**Task item**: All of the data needs to come back exactly as written.

[Records from a data source]
____
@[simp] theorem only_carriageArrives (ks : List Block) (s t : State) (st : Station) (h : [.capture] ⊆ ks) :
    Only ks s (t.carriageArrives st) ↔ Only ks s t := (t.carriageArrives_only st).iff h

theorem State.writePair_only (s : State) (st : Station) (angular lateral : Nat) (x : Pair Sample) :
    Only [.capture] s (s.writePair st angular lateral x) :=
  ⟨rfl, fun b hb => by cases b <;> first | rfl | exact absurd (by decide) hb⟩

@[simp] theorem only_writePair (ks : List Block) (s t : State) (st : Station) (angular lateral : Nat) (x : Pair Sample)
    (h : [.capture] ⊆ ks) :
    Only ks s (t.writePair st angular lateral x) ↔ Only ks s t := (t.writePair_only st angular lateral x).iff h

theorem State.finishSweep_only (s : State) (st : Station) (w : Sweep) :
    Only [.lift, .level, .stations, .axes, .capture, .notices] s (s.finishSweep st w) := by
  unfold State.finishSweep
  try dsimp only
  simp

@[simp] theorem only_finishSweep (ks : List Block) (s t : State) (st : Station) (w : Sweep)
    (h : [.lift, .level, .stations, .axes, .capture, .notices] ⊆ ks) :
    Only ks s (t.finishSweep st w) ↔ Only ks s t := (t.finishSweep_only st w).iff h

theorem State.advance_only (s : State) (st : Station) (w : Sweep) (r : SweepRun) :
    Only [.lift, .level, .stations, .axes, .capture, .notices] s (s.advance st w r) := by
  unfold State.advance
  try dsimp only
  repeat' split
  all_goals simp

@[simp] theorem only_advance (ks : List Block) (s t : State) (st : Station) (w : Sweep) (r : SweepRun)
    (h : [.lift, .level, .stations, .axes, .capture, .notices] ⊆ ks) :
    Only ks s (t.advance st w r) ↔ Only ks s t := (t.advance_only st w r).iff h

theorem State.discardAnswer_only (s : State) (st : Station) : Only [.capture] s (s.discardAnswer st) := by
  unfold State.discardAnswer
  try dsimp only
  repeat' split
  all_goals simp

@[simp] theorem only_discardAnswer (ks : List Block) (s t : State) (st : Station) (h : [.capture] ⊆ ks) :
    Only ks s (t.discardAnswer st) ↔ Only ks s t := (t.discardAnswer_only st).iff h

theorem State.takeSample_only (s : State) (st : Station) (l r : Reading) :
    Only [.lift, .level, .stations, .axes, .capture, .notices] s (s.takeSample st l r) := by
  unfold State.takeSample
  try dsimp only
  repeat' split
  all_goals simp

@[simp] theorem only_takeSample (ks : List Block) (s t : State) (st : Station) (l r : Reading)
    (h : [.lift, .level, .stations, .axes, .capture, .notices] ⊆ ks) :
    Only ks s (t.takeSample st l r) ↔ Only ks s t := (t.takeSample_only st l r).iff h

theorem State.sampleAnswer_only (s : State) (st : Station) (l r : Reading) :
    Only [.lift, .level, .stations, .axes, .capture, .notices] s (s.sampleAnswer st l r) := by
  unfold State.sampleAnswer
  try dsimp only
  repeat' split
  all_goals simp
____
**Written solution**:
@[simp] theorem only_carriageArrives (ks : List Block) (s t : State) (st : Station) (h : [.capture] ⊆ ks) :
    Only ks s (t.carriageArrives st) ↔ Only ks s t := (t.carriageArrives_only st).iff h

theorem State.writePair_only (s : State) (st : Station) (angular lateral : Nat) (x : Pair Sample) :
    Only [.capture] s (s.writePair st angular lateral x) :=
  ⟨rfl, fun b hb => by cases b <;> first | rfl | exact absurd (by decide) hb⟩

@[simp] theorem only_writePair (ks : List Block) (s t : State) (st : Station) (angular lateral : Nat) (x : Pair Sample)
    (h : [.capture] ⊆ ks) :
    Only ks s (t.writePair st angular lateral x) ↔ Only ks s t := (t.writePair_only st angular lateral x).iff h

theorem State.finishSweep_only (s : State) (st : Station) (w : Sweep) :
    Only [.lift, .level, .stations, .axes, .capture, .notices] s (s.finishSweep st w) := by
  unfold State.finishSweep
  try dsimp only
  simp

@[simp] theorem only_finishSweep (ks : List Block) (s t : State) (st : Station) (w : Sweep)
    (h : [.lift, .level, .stations, .axes, .capture, .notices] ⊆ ks) :
    Only ks s (t.finishSweep st w) ↔ Only ks s t := (t.finishSweep_only st w).iff h

theorem State.advance_only (s : State) (st : Station) (w : Sweep) (r : SweepRun) :
    Only [.lift, .level, .stations, .axes, .capture, .notices] s (s.advance st w r) := by
  unfold State.advance
  try dsimp only
  repeat' split
  all_goals simp

@[simp] theorem only_advance (ks : List Block) (s t : State) (st : Station) (w : Sweep) (r : SweepRun)
    (h : [.lift, .level, .stations, .axes, .capture, .notices] ⊆ ks) :
    Only ks s (t.advance st w r) ↔ Only ks s t := (t.advance_only st w r).iff h

theorem State.discardAnswer_only (s : State) (st : Station) : Only [.capture] s (s.discardAnswer st) := by
  unfold State.discardAnswer
  try dsimp only
  repeat' split
  all_goals simp

@[simp] theorem only_discardAnswer (ks : List Block) (s t : State) (st : Station) (h : [.capture] ⊆ ks) :
    Only ks s (t.discardAnswer st) ↔ Only ks s t := (t.discardAnswer_only st).iff h

theorem State.takeSample_only (s : State) (st : Station) (l r : Reading) :
    Only [.lift, .level, .stations, .axes, .capture, .notices] s (s.takeSample st l r) := by
  unfold State.takeSample
  try dsimp only
  repeat' split
  all_goals simp

@[simp] theorem only_takeSample (ks : List Block) (s t : State) (st : Station) (l r : Reading)
    (h : [.lift, .level, .stations, .axes, .capture, .notices] ⊆ ks) :
    Only ks s (t.takeSample st l r) ↔ Only ks s t := (t.takeSample_only st l r).iff h

theorem State.sampleAnswer_only (s : State) (st : Station) (l r : Reading) :
    Only [.lift, .level, .stations, .axes, .capture, .notices] s (s.sampleAnswer st l r) := by
  unfold State.sampleAnswer
  try dsimp only
  repeat' split
  all_goals simp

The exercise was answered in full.